▸ **AIM OF THE EXERCISE**
Once the line containing "ring (R432). -/" is found in the entries below, reproduce it and every line after it, stopping at and including the line containing "late group (DESIGN CHOICE, log 58). -/"; reproduce nothing else, and keep each line exact.

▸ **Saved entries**
####
/-- Why a commit of `g` refuses a staged write: 0 it does not, 256 for a reason the spec does not state. `s` holds the values in force,
`t` those of the whole group. -/
def State.commitBad (s t : State) (g : Group) (w : Staged) : Nat :=
  let b := objBase w.idx
  let c := nodeCell w.node
  let staged := fun (sub : Nat) => g.writes.any (fun x => x.idx == w.idx && x.sub == sub)
  match b.1 with
  | 0x2013 => if (w.sub = 2 ∨ (w.sub = 1 ∧ ! staged 2)) ∧ t.reg .engine 0 0x2013 2 < t.reg .engine 0 0x2013 1 then 0x12 else 0
  | 0x2014 => if t.sharesBad then 256 else 0
  | 0x2100 => s.anyBad t b.2
  | 0x2200 => s.barBad t w.inst
  | 0x4040 => t.slotsBad c b.2
  | 0x5000 => s.ctxBad t w.inst
  | 0x6000 => s.tblBad t w.inst
  | 0x7010 => if w.sub = 3 ∧ t.pairBad ((s.portHere c).getD 0) then 256 else 0
  | 0x8001 => if t.holdBad then 256 else 0
  | 0x8030 => t.libBad
  | 0x9030 => s.sweepBad t
  | 0x9050 => t.sinkBad c
  | 0x9060 => if s.reg .engine 0 w.idx 3 = 1 then 0x14 else 0
  | _ => 0

/-- The first staged write that its agent refuses, and the reason. -/
def State.firstRefused (s : State) (g : Group) : Option (Staged × Nat) :=
  let t := s.wouldBe g
  (g.writes.map (fun w => (w, s.commitBad t g w))).find? (fun x => decide (x.2 ≠ 0))

/-! ### Applying a group (R385) -/

/-- A commit ends FAILED at every node (R217), and what was kept of the context's finished epochs goes. -/
def State.forgetCtx (s : State) (k : Nat) : State :=
  let low := fun (key : Nat) => decide (key % 2 ^ 24 = 0x50001E) && decide (key / 2 ^ 24 % 8192 = k)
  let id := fun (i : SliceId) => decide (i.ctx ≠ k)
  let clean : CollSt → CollSt := fun q =>
    { q with
      deps := q.deps.filter (fun d => d.ctx != k), slots := q.slots.filter (fun w => w.ctx != k),
      owed := q.owed.filter (fun e => e.ctx != k), gaths := q.gaths.filter (fun e => e.ctx != k),
      done := q.done.filter (fun d => id d.2), anchors := q.anchors.filter (fun a => id a.id),
      lands := q.lands.filter (fun l => id l.id), epochs := q.epochs.filter (fun e => e.1 != k),
      holds := q.holds.filter (fun h => id h.id), exch := q.exch.filter (fun x => x.ctx != k) }
  let cleanLv : LvSt → LvSt := fun v =>
    { owns := v.owns.filter (fun o => id o.id), slots := v.slots.filter (fun w => id w.id),
      done := v.done.filter (fun d => id d.2.2), anchors := v.anchors.filter (fun a => id a.id),
      owed := v.owed.filter (fun o => o.ctx != k) }
  let colls := (s.colls.map (fun e => (e.1, clean e.2))).filter (fun e => decide (e.2 ≠ CollSt.init))
  let ports := (s.ports.map (fun e => (e.1, ({ e.2 with lv := cleanLv e.2.lv } : PortSt)))).filter (fun e => decide (e.2 ≠ PortSt.init))
  { s with regs := s.regs.filter (fun e => ! low e.1), colls := colls, ports := ports }

/-- A barrier context is armed at its root (R150). -/
def State.armBar (s : State) (old : Coord) (k : Nat) : State :=
  let root := s.barRoot k
  let n := ((s.barMembers k).filter (fun c => ! s.isHole c)).length * s.reg .engine k 0x2200 5
  let s := if old = root then s else s.setReg (cellNode old) k 0x2200 0x0A 0
  ((s.setReg .engine k 0x2200 8 n).setReg (cellNode root) k 0x2200 8 n).setReg (cellNode root) k 0x2200 0x0A 1

/-- TBL_STATE after a commit (R280): LOADED where the table lists a stack. -/
def State.armTbl (s : State) (old : Option (Nat × Nat)) (k : Nat) : State :=
  let st := if (s.tbl k).loaded then 1 else 0
  let s := s.setReg .engine k 0x6000 0x0A st
  let s := match old with
    | some d => s.setReg (cellNode (dropCell d.1 d.2)) k 0x6000 0x0A 0
    | none => s
  match s.leadDrop (s.tbl k) with
  | some d => s.setReg (cellNode (dropCell d.1 d.2)) k 0x6000 0x0A st
  | none => s

/-- A committed anycast group has no winner until its next broadcast (R73). -/
def State.armAny (s : State) (k : Nat) : State :=
  let rs := s.rtrs.map (fun e => (e.1, ({ e.2 with wins := SMap.put 0 e.2.wins k 0 } : RtrSt)))
  { s with rtrs := rs.filter (fun e => decide (e.2 ≠ RtrSt.init)) }

/-- Apply a group: its values, and what arming a window does. Each write at a cell node is an event of its ring (R432). -/
def State.applyGroup (s : State) (g : Group) (gen : Nat) : State :=
  let old := s
  let s := g.writes.foldl State.applyStaged s
  let s := (g.insts 0x5000).foldl (fun (s : State) k => (s.forgetCtx k).armCtx k) s
  let s := (g.insts 0x2200).foldl (fun (s : State) k => s.armBar (old.barRoot k) k) s
  let s := (g.insts 0x6000).foldl (fun (s : State) k => s.armTbl (old.leadDrop (old.tbl k)) k) s
  let anys := ((g.writes.filter (fun w => decide ((objBase w.idx).1 = 0x2100))).map (fun w => w.idx - 0x2100)).eraseDups
  let s := anys.foldl State.armAny s
  (g.writes.map Staged.obj).eraseDups.foldl (fun (s : State) o => match o.node with
    | .cell x y => s.ringEvent ⟨x, y⟩ 9 0 (o.idx + 65536 * o.sub + 2 ^ 24 * (gen % 2 ^ 24))
    | _ => s) s

/-- Is a write at a node of a field whose agent lags (R383)? -/
def State.lags (s : State) (l : List Nat) (w : Staged) : Bool :=
  match w.node with
  | .engine => false
  | n => l.contains (s.nodeField n)

/-- The apply round (step 4 of R383): the fields of `l` have not answered, and their writes of the group stay late. A field that has
answered applies what it was late with before this group, in generation order. The spec gives no other sign that a field has ended a
late group (DESIGN CHOICE, log 58). -/
def State.applyRound (s : State) (g : Group) (gen : Nat) (l : List Nat) : State :=
  let due := s.eng.late.filter (fun e => ! s.lags l e.2)
  let kept := s.eng.late.filter (fun e => s.lags l e.2) ++ (g.writes.filter (s.lags l)).map (fun w => (gen, w))
  let s : State := { s with eng := { s.eng with late := kept } }
  let s := (due.map Prod.fst).eraseDups.foldl (fun (s : State) n =>
    s.applyGroup { g with writes := (due.filter (fun e => e.1 == n)).map Prod.snd } n) s
  s.applyGroup { g with writes := g.writes.filter (fun w => ! s.lags l w) } gen

/-! ### Running commits (R383, R384) -/

/-- Start the next commit that waits, refusing with NO_GROUP each whose requester has no group any more. `fuel` bounds the queue. -/
def State.nextCommit (s : State) : Nat → State
  | 0 => s
  | fuel + 1 =>
    match s.eng.commit, s.eng.commitQ with
    | none, r :: rest =>
      let s : State := { s with eng := { s.eng with commitQ := rest } }
      match s.group? r.who with
      | some g =>
        { s with eng := { s.eng with groups := s.eng.groups.filter (fun x => x.who != r.who), commit := some ⟨g, r, s.time, none⟩ } }
      | none => (s.dictAnswer r (rspRef 0x1B)).nextCommit fuel
    | _, _ => s

/-- Run what waits. -/
def State.runCommits (s : State) : State := s.nextCommit s.eng.commitQ.length

/-- An accepted write of COMMIT (R383, R384): 1 orders a commit, answered at its end; 2 abandons the group. -/
def State.writeCommit (s : State) (r : DictReq) : Option Rsp × State :=
  match s.group? r.who with
  | none => (some (rspRef 0x1B), s)
  | some _ =>
    if r.value = 1 then
      (none, ({ s with eng := { s.eng with commitQ := s.eng.commitQ ++ [r] } } : State).runCommits)
    else (some rspOk, s.setGroups (s.eng.groups.filter (fun x => x.who != r.who)))

/-- LAST_REFUSED (0x2001.03). -/
def refusedWord (w : Requester) (o : Staged) (reason : Nat) : Nat :=
  pack [(0, 16, o.idx), (16, 8, o.sub), (24, 8, reason), (32, 11, w.eng), (43, 9, w.x), (52, 9, w.y), (61, 2, w.core),
    (63, 1, b2n w.mgmt)]

/-- The commit under way ends, and the next begins. -/
def State.endCommit (s : State) : State := ({ s with eng := { s.eng with commit := none } } : State).runCommits

/-- COMMIT_PREPARE_DONE (R383 steps 1 to 3): the group is refused, or it has its generation and the apply round begins. -/
def State.commitPrepare (s : State) : State :=
  match s.eng.commit with
  | some ⟨g, r, _, none⟩ =>
    match s.firstRefused g with
    | some (w, code) =>
      let f := if code = 256 then s.fresh else (code, s)
      let s := f.2.setReg .engine 0 0x2001 3 (refusedWord r.who w (f.1 % 256))
      (s.dictAnswer r (rspRef 0x19)).endCommit
    | none =>
      let gen := (s.reg .engine 0 0x2002 2 + 1) % 2 ^ 32
      let s := s.setReg .engine 0 0x2002 2 gen
      let s := s.dictAnswer r ⟨0, 0, gen, []⟩
      { s with eng := { s.eng with commit := some ⟨g, r, s.time, some gen⟩ } }
  | _ => s

/-- Step 5 of R383: GENERATION advances, and LAGGING names the fields that did not answer. -/
def State.commitBack (s : State) (gen : Nat) (lagging : List Nat) : State :=
  let m := (List.range s.nFields).filter lagging.contains
  let s := s.setTab .engine 0 0x2001 4 (Memory.writeN (objEmpty 0x2001 4) [] 0 (fieldBits s.nFields m.contains))
  (s.setReg .engine 0 0x2002 1 gen).endCommit

/-- COMMIT_APPLY_DONE (R383): every agent has answered. -/
def State.commitApplied (s : State) : State :=
  match s.eng.commit with
  | some ⟨g, _, _, some gen⟩ => (s.applyRound g gen []).commitBack gen []
  | _ => s

/-- COMMIT_LIMIT_EXPIRY (R383): the prepare round refuses the group, the apply round records LAGGING. -/
def State.commitLimit (s : State) (lagging : List Nat) : State :=
  match s.eng.commit with
  | none => s
  | some m =>
    let s : State := { s with time := max s.time (m.start + 1000 * s.reg .engine 0 0x2003 4) }
    match m.gen with
    | none => (s.dictAnswer m.req (rspRef 0x19)).endCommit
    | some gen => (s.applyRound m.group gen lagging).commitBack gen lagging

/-- GROUP_LEASE_EXPIRY (R382): the requester's open group is discarded with no reply. -/
def State.groupLease (s : State) (w : Requester) : State :=
  match s.group? w with
  | some g =>
    ({ s with time := max s.time (g.at_ + 1000 * s.reg .engine 0 0x2003 3) } : State).setGroups
      (s.eng.groups.filter (fun x => x.who != w))
  | none => s

end Sys2Proof.Machine
end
####
▸ **ANSWER FOR THIS EXERCISE**
/-- Apply a group: its values, and what arming a window does. Each write at a cell node is an event of its ring (R432). -/
def State.applyGroup (s : State) (g : Group) (gen : Nat) : State :=
  let old := s
  let s := g.writes.foldl State.applyStaged s
  let s := (g.insts 0x5000).foldl (fun (s : State) k => (s.forgetCtx k).armCtx k) s
  let s := (g.insts 0x2200).foldl (fun (s : State) k => s.armBar (old.barRoot k) k) s
  let s := (g.insts 0x6000).foldl (fun (s : State) k => s.armTbl (old.leadDrop (old.tbl k)) k) s
  let anys := ((g.writes.filter (fun w => decide ((objBase w.idx).1 = 0x2100))).map (fun w => w.idx - 0x2100)).eraseDups
  let s := anys.foldl State.armAny s
  (g.writes.map Staged.obj).eraseDups.foldl (fun (s : State) o => match o.node with
    | .cell x y => s.ringEvent ⟨x, y⟩ 9 0 (o.idx + 65536 * o.sub + 2 ^ 24 * (gen % 2 ^ 24))
    | _ => s) s

/-- Is a write at a node of a field whose agent lags (R383)? -/
def State.lags (s : State) (l : List Nat) (w : Staged) : Bool :=
  match w.node with
  | .engine => false
  | n => l.contains (s.nodeField n)

/-- The apply round (step 4 of R383): the fields of `l` have not answered, and their writes of the group stay late. A field that has
answered applies what it was late with before this group, in generation order. The spec gives no other sign that a field has ended a
late group (DESIGN CHOICE, log 58). -/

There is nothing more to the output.